L'un de nous est appelé à l'aide, bien que l'installation n'ait pas été fournie par son entreprise, bien que le pénétrant ne soit pas non plus fourni par sa société. Il est clair que le sous-traitant n’a qu’une confiance limitée dans son fournisseur actuel (celui qui a fourni la chaîne et le pénétrant !)
Après un "tour" de la ligne, "l’un de nous" dresse l’inventaire de plusieurs points qui font qu'il est IMPOSSIBLE de trouver une indication.

• Le pénétrant de faible qualité ; il ne réémet pas beaucoup sous rayonnement UV-A.

• Le pénétrant lavable à l’eau est très facile à laver. La durée du lavage est de 3 minutes, les  buses des "pistolets" à eau sont placées à quelques centimètres de la surface. Il est peu vraisemblable que du pénétrant puisse être retenu par effet capillaire dans les discontinuités après ce lavage "efficace".

• L’étuve de séchage comporte une batterie de pistolets thermiques. La température mesurée de l’air à proximité des pièces est supérieure à 150 °C, tandis que la température visée est réglée à 100 °C. Ainsi, les plus infimes quantités de pénétrant qui pouvaient encore ressuer des discontinuités sont "brûlées" ; leur fluorescence s’évanouit complètement.

• L’éclairement énergétique UV-A, dans la cabine d’examen, est d’environ 300 µW/cm².

Encore une fois, ces deux exemples remontent à des décennies... mais chacun sait qu'ils pourraient être dupliqués dans certaines régions éloignées, où les coûts salariaux sont très bas, où le ressuage est considéré comme une étape inutile, où les normes et procédures généralement acceptées ne sont pas si connues ou appliquées, où la conception et le fonctionnement des chaînes de ressuage sont là  juste pour montrer que "oui, nous avons une chaîne de ressuage qui fonctionne".

Cela nous rappelle ce que nous avions vu... encore une fois, il y a quelques décennies, dans un pays de la zone soviétique d'alors. Un sous-traitant d'un constructeur automobile français avait été audité. L’auditeur est surpris de ne voir aucune indication fluorescente sur les éprouvettes. Tout d'un coup, il jette un regard sur les sources d'éclairage dans la cabine d'examen. Les tubes luminescents présentent un aspect inhabituel. Il gratte un tube avec un ongle : une peinture bleue tombe, et la lumière est blanche.
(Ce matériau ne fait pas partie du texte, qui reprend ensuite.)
-- ==== Sys2Proof/Config.lean ====
section
/-! DEFINITION. What is fixed for one block: the parameters of 00_scope.md R9 to R11, and the free values the spec
leaves open (93_implementation_defined.md U4, U5 and the error of an exceeded DRAIN_LIMIT), as constants with no body. -/

namespace Sys2Proof

/-- The parameters of the block. "A model must take the parameters as arguments" (00_scope.md R9): they stand in State,
where no step writes them, so that every statement about all states is about all parameters (log entry 1). -/
structure Params where
  /-- `OPC_PROBE` (R9). -/
  opcProbe : Word
  /-- `OPC_ERASE_ALL` (R9). -/
  opcEraseAll : Word
  /-- `OPC_ERASE_BLOCK` (R9). -/
  opcEraseBlock : Word
  /-- `OPC_FLASH_BLOCK` (R9). -/
  opcFlashBlock : Word
  /-- `RSP_DONE`, the success sentinel (R9). -/
  rspDone : Word
  /-- `CHKS_INIT`, the checksum seed (R9). -/
  chksInit : Word
  /-- `GEOM_TIMEOUT_MS`, 0 = wait indefinitely (R10, 92_eei_decisions.md D3). -/
  geomTimeoutMs : Word
  /-- `DRAIN_LIMIT`, none = unbounded (R11, D12). -/
  drainLimit : Option Nat
  /-- `MAX_SECTORS`, none = unbounded (R11, D5). -/
  maxSectors : Option Nat
  /-- `MAX_PAYLOAD`, none = any u32 (R11, D4). -/
  maxPayload : Option Nat
  deriving DecidableEq, Repr

/-- `ACK_TIMEOUT_MS` = 1000: "a fixed 1-second timeout" (00_scope.md R10). -/
def ackTimeoutMs : Word := 1000

/-- The defaults of 00_scope.md R9 and R10. PRESUMED: R9 marks the six numbers as general knowledge, "for tests only";
the reset state and the table's words take them (log entry 1). -/
def Params.default : Params where
  opcProbe := 0x0CBE0000
  opcEraseAll := 0x0CEA0000
  opcEraseBlock := 0x0CEB0000
  opcFlashBlock := 0x0CFB0000
  rspDone := 0x0ACD0000
  chksInit := 0xC100CD0C
  geomTimeoutMs := 0
  drainLimit := none
  maxSectors := none
  maxPayload := none

/-- The constraints a model must assume of the opcodes (00_scope.md R9): bits [15:0] are 0 and bits [31:16] differ
pairwise. -/
abbrev Params.wf (p : Params) : Prop :=
  p.opcProbe.extractLsb' 0 16 = 0 ∧ p.opcEraseAll.extractLsb' 0 16 = 0 ∧
  p.opcEraseBlock.extractLsb' 0 16 = 0 ∧ p.opcFlashBlock.extractLsb' 0 16 = 0 ∧
  p.opcProbe.extractLsb' 16 16 ≠ p.opcEraseAll.extractLsb' 16 16 ∧
  p.opcProbe.extractLsb' 16 16 ≠ p.opcEraseBlock.extractLsb' 16 16 ∧
  p.opcProbe.extractLsb' 16 16 ≠ p.opcFlashBlock.extractLsb' 16 16 ∧
  p.opcEraseAll.extractLsb' 16 16 ≠ p.opcEraseBlock.extractLsb' 16 16 ∧
  p.opcEraseAll.extractLsb' 16 16 ≠ p.opcFlashBlock.extractLsb' 16 16 ∧
  p.opcEraseBlock.extractLsb' 16 16 ≠ p.opcFlashBlock.extractLsb' 16 16

/-- FREE VALUE: the word the n-th accessor read returns where the spec leaves it open (U4, U5; log entry 6). -/
opaque Config.freeWord : Nat → Word

/-- FREE VALUE: the flag an accessor read returns where the spec leaves it open (U4; log entry 6). -/
opaque Config.freeFlag : Nat → Bool

/-- FREE VALUE: the tri-state an accessor read returns where the spec leaves it open (U4; log entry 6). -/
opaque Config.freeTri : Nat → Tri

/-- FREE VALUE: the tag an accessor read returns where the spec leaves it open (U4, U5; log entry 6). -/
opaque Config.freeTag : Nat → Tag

/-- FREE VALUE: the error kind an accessor read returns where the spec leaves it open (U4; log entry 6). -/
opaque Config.freeErrKind : Nat → ErrKind

/-- FREE VALUE: the transport error an accessor read returns where the spec leaves it open (U4, U5; log entry 6). -/
opaque Config.freeTransport {τ : Type} [Inhabited τ] : Nat → TransportErr τ

/-- FREE VALUE: the TransportError raised when the drain exceeds `DRAIN_LIMIT`, by the number of interface events
before it (42_probe.md R171 names the kind and not its content; log entry 7). -/
opaque Config.drainLimitError {τ : Type} [Inhabited τ] : Nat → TransportErr τ

end Sys2Proof
end

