/-- Every TransportError in a state under another name: `ERR_TRANSPORT`, the environment's answers, the events, the results. -/
def Block.State.relabel (f : TransportErr α → TransportErr β) (s : Block.State α) : Block.State β where
  bank := s.bank
  op := s.op
  pstate := s.pstate
  tag := s.tag
  gidx := s.gidx
  geom := s.geom
  xfer := s.xfer
  stg := s.stg
  packer := s.packer
  packed := s.packed
  resp := s.resp
  err := s.err.relabel f
  cfg := s.cfg
  args := s.args
  phase := s.phase
  whole := s.whole
  drained := s.drained
  replies := s.replies.map (Block.Reply.relabel f)
  trace := s.trace.map (Block.Event.relabel f)
  results := s.results.map (Block.OpResult.relabel f)
  calls := s.calls
  resetLine := s.resetLine

/-- An outcome under another name. -/
def relabelOutcome (f : TransportErr α → TransportErr β) :
    Host.Outcome (Block.State α) Fault Refusal → Host.Outcome (Block.State β) Fault Refusal
  | .next s => .next (s.relabel f)
  | .fault e => .fault e
  | .refused r => .refused r

end Relabel

end Sys2Proof.Machine
end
En fait, les ingénieurs de cette société d’Europe de l'Est avaient vu "des sources de lumière bleue" dans les cabines d'examen, en France... et il était facile de peindre des tubes luminescents blancs en bleu.

Vous ne nous croyez pas ? Pourtant, c’est du vécu !


Référence

Patrick DUBOSC et Pierre CHEMIN, Ressuage - La meilleure façon de sécher les pièces - Faites votre choix parmi d’incroyables idées ! : sur notre site Internet.
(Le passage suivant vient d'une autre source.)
-- ==== Sys2Proof/Certificates/Slice0/Obligations.lean ====
section
/-! DEFINITION. The statements about this model. Each docstring names the rule or the section it formalises. -/

open Sys2Proof Sys2Proof.Machine

/-! ### Reset and the step -/

/-- The registers the spec gives a reset value (10_state.md R51, decision D14 of the spec): unprobed, `OP = NONE`,
`PSTATE = IDLE`, `ERR_KIND = NONE`, no sector, neither flag. Nothing is said of the registers whose reset value the model
chose (log entry 2). -/
def Obligations.ResetLeavesAnIdleUnprobedBlock : Prop :=
  State.reset.bank = ⟨0, 0, 0, 0, 0⟩ ∧ State.reset.op = .none ∧ State.reset.pstate = .idle ∧
    State.reset.err.kind = .none ∧ State.reset.probed = false ∧ State.reset.busy = false ∧
    ∀ i, State.reset.sect i = none

/-- The invariant holds after reset: of what 10_state.md R51 gives, the bank is all zero (R33), no operation is in progress (R36) and
there is no error kind (R44). Three parts of it rest on the model's own values: that the parameters are legal (00_scope.md R9) on the
default numbers (log entry 1, PRESUMED), that `STG` is in canonical form and within its size (R41) on its being empty, where R51 leaves
it unspecified (log entry 2, DESIGN CHOICE; its size is log entry 3, DEDUCED), and that the position is idle and no packet is about to be sent on the reset
values of the model's own fields (log entries 2 and 4, DESIGN CHOICE). -/
def Obligations.ResetSatisfiesInvariant : Prop := Inv State.reset

/-- Every step keeps the invariant: legal parameters, a canonical staging buffer of `STG_WORDS` words (10_state.md R41), the
bank all zero or sound (R32, R33), the sequencing registers in agreement with the position (R22, R36 to R39), a legal packet
in `STG` wherever one is about to be sent (30_encoding.md R108), no error kind in an operation (R44). The position is the model's own
field (log entry 4, DESIGN CHOICE). That `STG` has that size at all times is log entry 3 (DEDUCED), that a step which resets leaves
it empty is log entry 2 (DESIGN CHOICE), and that a packet submitted otherwise is refused is log entry 18 (DESIGN CHOICE). -/
def Obligations.StepKeepsInvariant : Prop := ∀ s t : State, Inv s → step s = .next t → Inv t

/-- A step runs the instruction that is fetched: the caller's host operation, a part given as a term, a packet given as
its words, when nothing is in flight (10_state.md R22, 00_scope.md R17); the response word in the receive path, when the
block reads one (41_protocol_cycle.md R155). Only the host operations are the spec's submissions (30_encoding.md R107): that a
part or a packet can be submitted, that a packet is decoded without a direction, and that the words after it are dropped, is
the model's choice (log entries 8, 14, 15), and so is that a submission is a request only when it is fetched (log entry 20). -/
def Obligations.StepRunsFetchedInstruction : Prop :=
  ∀ (s : State) (i : Instr), s.resetLine = false → i.wf s.cfg s.bank.bufLen s.bank.bufAlign = true →
    (∀ h rest, s.phase = .idle → s.calls = .host h :: rest → h.instr = i → step s = exec i { s with calls := rest }) ∧
    (∀ rest, s.phase = .idle → s.calls = .part i :: rest → step s = exec i { s with calls := rest }) ∧
    (∀ ws extra rest, s.phase = .idle → s.calls = .packet ws :: rest →
      decodePacket s.cfg s.bank.bufAlign ws = .ok (i, extra) → step s = exec i { s with calls := rest }) ∧
    (∀ r rest, s.phase = .respRead → s.replies = r :: rest → r.good = true → i = .respDone r.word →
      step s = exec i { s with replies := rest })

/-- A step with the reset input asserted abandons whatever is in flight, with no result, and leaves the environment, the
delivered results and the parameters as they are (70_reset_and_hazards.md R262, decision D14 of the spec). That the
registers R51 leaves unspecified take the values of `State.reset` is the model's choice (log entry 2) and not said here. -/
def Obligations.ResetAbandonsTheOperation : Prop :=
  ∀ s : State, s.resetLine = true → ∃ t, step s = .next t ∧
    t.bank = Bank.unprobed ∧ t.op = .none ∧ t.pstate = .idle ∧ t.err.kind = .none ∧ t.engaged = false ∧
    t.resetLine = false ∧ t.results = s.results ∧ t.trace = s.trace ∧ t.replies = s.replies ∧ t.calls = s.calls ∧
    t.cfg = s.cfg

/-- The block waits, and nothing changes, when it is idle with nothing submitted (70_reset_and_hazards.md R261) and when it
is in a call the environment has not answered (20_memory.md R81, R83). -/
def Obligations.WaitingChangesNothing : Prop :=
  ∀ s : State, s.resetLine = false →
    (s.phase = .idle → s.calls = [] → step s = .next s) ∧
    (s.phase ≠ .idle → s.phase.internal = false → s.replies = [] → step s = .next s)

/-- The parameters are constants of the block (10_state.md R21), the caller's submissions are taken only from the front,
and results and events are only ever added at the end, in every step. -/
def Obligations.StepKeepsParametersAndHistory : Prop :=
  ∀ s t : State, step s = .next t →
    t.cfg = s.cfg ∧ t.calls <:+ s.calls ∧ t.replies <:+ s.replies ∧ s.trace <+: t.trace ∧ s.results <+: t.results

/-! ### Encodings -/

/-- Decoding the words of a well-formed instruction gives it back, and the words after it untouched: every wire command
(30_encoding.md R95 to R99, R102), every response word (R103), every four geometry words (R104), for all legal parameters
and device buffers. Of a flash-block only this much of its well-formedness is asked: a start lane, and the data words of its run
length (R102); its filler lanes and its checksum may be any. -/
def Obligations.DecodeEncodeRoundTrip : Prop :=
  ∀ (p : Params) (align : Word) (i : Instr) (ws rest : List Word), p.wf →
    (∀ runlen offset data checksum, i = .wireFlashBlock runlen offset data checksum → align ≠ 0 ∧
      data.length = (offset.toNat % align.toNat % 4 + runlen.toNat + 3) / 4) →
    encode p i = some ws → decodeLike p align i (ws ++ rest) = .ok (i, rest)

/-- What the command decoder accepts is what the encoder writes: no word of a packet is dropped or made up
(30_encoding.md R95 to R99, R102); a flash-block has the data words of its run length and start lane (R102). That none is decoded
where `BUF_ALIGN` is 0, so that there is no start lane (00_scope.md R12), is the model's choice (log entry 18). -/
def Obligations.DecodedCommandEncodesBack : Prop :=
  ∀ (p : Params) (align : Word) (i : Instr) (ws rest : List Word), p.wf →
    decodeCommand p align ws = .ok (i, rest) →
      (∃ own, encode p i = some own ∧ own ++ rest = ws) ∧
      (∀ runlen offset data checksum, i = .wireFlashBlock runlen offset data checksum → align ≠ 0 ∧
        data.length = (offset.toNat % align.toNat % 4 + runlen.toNat + 3) / 4)

/-- A packet submitted without a direction whose word 0 is no opcode's and not the sentinel is rejected by name. R105 names
the opcodes and the sentinel; that such a packet is read as a command first, as the sentinel second, and rejected otherwise is
the model's choice (log entry 15), for 30_encoding.md R109 makes every word a legal response. -/
def Obligations.UnknownOpcodeIsRejected : Prop :=
  ∀ (p : Params) (align w : Word) (ws : List Word), w ≠ p.rspDone →
    w ≠ p.opcProbe → w ≠ p.opcEraseAll → w ≠ p.opcEraseBlock → w.toNat / 2 ^ 16 ≠ p.opcFlashBlock.toNat / 2 ^ 16 →
      decodePacket p align (w :: ws) = .error (.unknownOpcode w)

/-- The table's words decode to the instructions they stand for (spec/opcode_table.json; the numbers are the defaults of
00_scope.md R9, log entry 1). That the sentinel is recognised without a direction, and that 0x12340000 is rejected, is the
model's choice (log entry 15). -/
def Obligations.TableWordsDecode : Prop :=
  decodeTableWord 32 0x0CBE0000 = some .wireProbe ∧
  decodeTableWord 32 0x0CEA0000 = some .wireEraseAll ∧
  decodeTableWord 96 0x00000003000000020CEB0000 = some (.wireEraseBlock 2 3) ∧
  decodeTableWord 128 0x3EFF60D2FFFFADDE000000000CFB0002 = some (.wireFlashBlock 2 0 [0xFFFFADDE] 0x3EFF60D2) ∧
  decodeTableWord 32 0x0ACD0000 = some (.respDone 0x0ACD0000) ∧
  decodeTableWord 32 0x12340000 = none

/-! ### The Block Packer -/

/-- PACK executes when nothing is in flight, for every payload and start lane (40_block_packer.md R130 to R132): it returns the
data words of the closed form, their checksum is in `CHKSUM` and their number in `NWORDS`; the words stand in `STG[2 ..]` as far
as `STG` has words; no other word of `STG` and no other register but the packer's changes, and no interface is touched. The
place of the returned words, `packed`, is the model's own (log entries 3, 4, 8). That a working register which no rule of the
operation has written keeps what it held (10_state.md R23) is the model's choice (log entry 21). -/
def Obligations.PackExecutes : Prop :=
  ∀ (s : State) (payload : List Byte) (o : Word), s.engaged = false → s.stg.wf = true → payload.length < 2 ^ 32 →
    ∃ t, exec (.pack payload o) s = .next t ∧
      t = { s with whole := false, packer := t.packer, stg := t.stg, packed := packWords payload o } ∧
      t.packer.chkSum = checksumOf s.cfg.chksInit (packWords payload o) ∧
      t.packer.nWords.toNat = (packWords payload o).length ∧
      (∀ k w, (packWords payload o)[k]? = some w → 2 + k < s.bank.stgWords → t.stg.read (2 + k) = w) ∧
      (∀ j, j < 2 ∨ 2 + (packWords payload o).length ≤ j ∨ s.bank.stgWords ≤ j → t.stg.read j = s.stg.read j)

/-- The sequential form of PACK is the closed form (40_block_packer.md R133), into a staging buffer of any size: the words it
stores, the checksum, the count, and the lane it ends at. -/
def Obligations.PackSequentialIsClosedForm : Prop :=
  ∀ (size : Nat) (seed o : Word) (stg : Memory) (payload : List Byte), stg.wf = true → payload.length < 2 ^ 32 →
    (packRun size seed stg payload o).stg = stg.writeAll size 2 (packWords payload o) ∧
    (packRun size seed stg payload o).regs.chkSum = checksumOf seed (packWords payload o) ∧
    (packRun size seed stg payload o).regs.nWords = BitVec.ofNat 32 (packWords payload o).length ∧
    (packRun size seed stg payload o).regs.byteOfs = BitVec.ofNat 2 (o.toNat + payload.length)

/-- The packing round trip (40_block_packer.md R139): unpacking gives the payload back, and every lane of every word that
holds no payload byte, before it or after it, is 0xFF (R135, R136). -/
def Obligations.PackRoundTripAndFiller : Prop :=
  ∀ (payload : List Byte) (o : Word),
    unpack (packWords payload o) (o.toNat % 4) payload.length = payload ∧
    ∀ k j w, (packWords payload o)[k]? = some w → j < 4 →
      (4 * k + j < o.toNat % 4 ∨ o.toNat % 4 + payload.length ≤ 4 * k + j) → laneOf w j = 0xFF

/-- The word count (40_block_packer.md R138): for a payload that is not empty `N = ceil((b0 + n) / 4)` words, so between
`ceil(n/4)` and one more, and exactly `ceil(n/4)` from lane 0; their lanes are the `b0` before the payload, the payload's, and
the trailing filler's. That for an empty payload there is no word, and the checksum is the seed, is R137, decision D21 of the
spec (92_eei_decisions.md). -/
def Obligations.PackWordCount : Prop :=
  ∀ (payload : List Byte) (o : Word),
    (payload ≠ [] →
      (packWords payload o).length = (o.toNat % 4 + payload.length + 3) / 4 ∧
      (payload.length + 3) / 4 ≤ (packWords payload o).length ∧
      (packWords payload o).length ≤ (payload.length + 3) / 4 + 1 ∧
      (o.toNat % 4 = 0 → (packWords payload o).length = (payload.length + 3) / 4) ∧
      4 * (packWords payload o).length =
        o.toNat % 4 + payload.length + (4 - (o.toNat % 4 + payload.length) % 4) % 4) ∧
    (payload = [] → packWords payload o = [] ∧ ∀ seed, checksumOf seed (packWords payload o) = seed)

/-- Changing one byte changes the checksum, in that byte's lane, by the exclusive or of the two bytes
(40_block_packer.md R140 (b)). -/
def Obligations.PackChecksumSeesOneByte : Prop :=
  ∀ (seed o : Word) (payload : List Byte) (i : Nat) (b c : Byte), payload[i]? = some b → b ≠ c →
    checksumOf seed (packWords (payload.set i c) o) =
      checksumOf seed (packWords payload o) ^^^ ((b ^^^ c).setWidth 32 <<< (8 * ((o.toNat % 4 + i) % 4))) ∧
    checksumOf seed (packWords (payload.set i c) o) ≠ checksumOf seed (packWords payload o)

/-- Why the filler is 0xFF (70_reset_and_hazards.md R266, 20_memory.md R64): ANDing the packed words into the flash leaves
every flash byte as it was whose lane holds no payload byte, and ANDs the payload byte into every other. -/
def Obligations.PackedWordsKeepOtherFlashBytes : Prop :=
  ∀ (payload : List Byte) (o flash w : Word) (k j : Nat), (packWords payload o)[k]? = some w → j < 4 →
    (4 * k + j < o.toNat % 4 ∨ o.toNat % 4 + payload.length ≤ 4 * k + j → laneOf (flash &&& w) j = laneOf flash j) ∧
    (∀ b, o.toNat % 4 ≤ 4 * k + j → payload[4 * k + j - o.toNat % 4]? = some b →
      laneOf (flash &&& w) j = laneOf flash j &&& b)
Dans les années 60, une Société britannique avait pour slogan : À chaque problème de traitement de surface, il y a un produit xxxxxx (marque déposée que nous ne divulguerons pas).
Les Ingénieurs et les Technico-commerciaux de cette Société l’avaient transformé de la façon suivante : ‘‘Avec chaque produit de traitement de surface xxxxxx (marque déposée que nous ne divulguerons pas), il y a un problème.’’


Cette anecdote est ici seulement pour rappeler à chacun que les problèmes rencontrés en atelier peuvent être dus aussi bien aux fournisseurs/fabricants qu’aux utilisateurs.
Notre idée dans ces documents N’EST PAS de viser quiconque, mais au contraire, de porter à votre connaissance quelques cas intéressants qui peuvent vous éviter de refaire les mêmes erreurs lors de contrôle par ressuage (PT) ou par magnétoscopie (MT).

Toutes les mini-histoires que vous lirez sont VRAIES. Nous pensons qu’elles vous seront utiles.
• Premièrement, en tant qu’exemples d'exigences techniques - ou non techniques - ou de problèmes particuliers.
• Deuxièmement, pour vous faire voir que les problèmes ne proviennent pas forcément d’où vous pensez qu’ils proviennent.
• Troisièmement, pour que les utilisateurs n’hésitent à demander de l’aide aux personnes (les experts) qui en savent plus.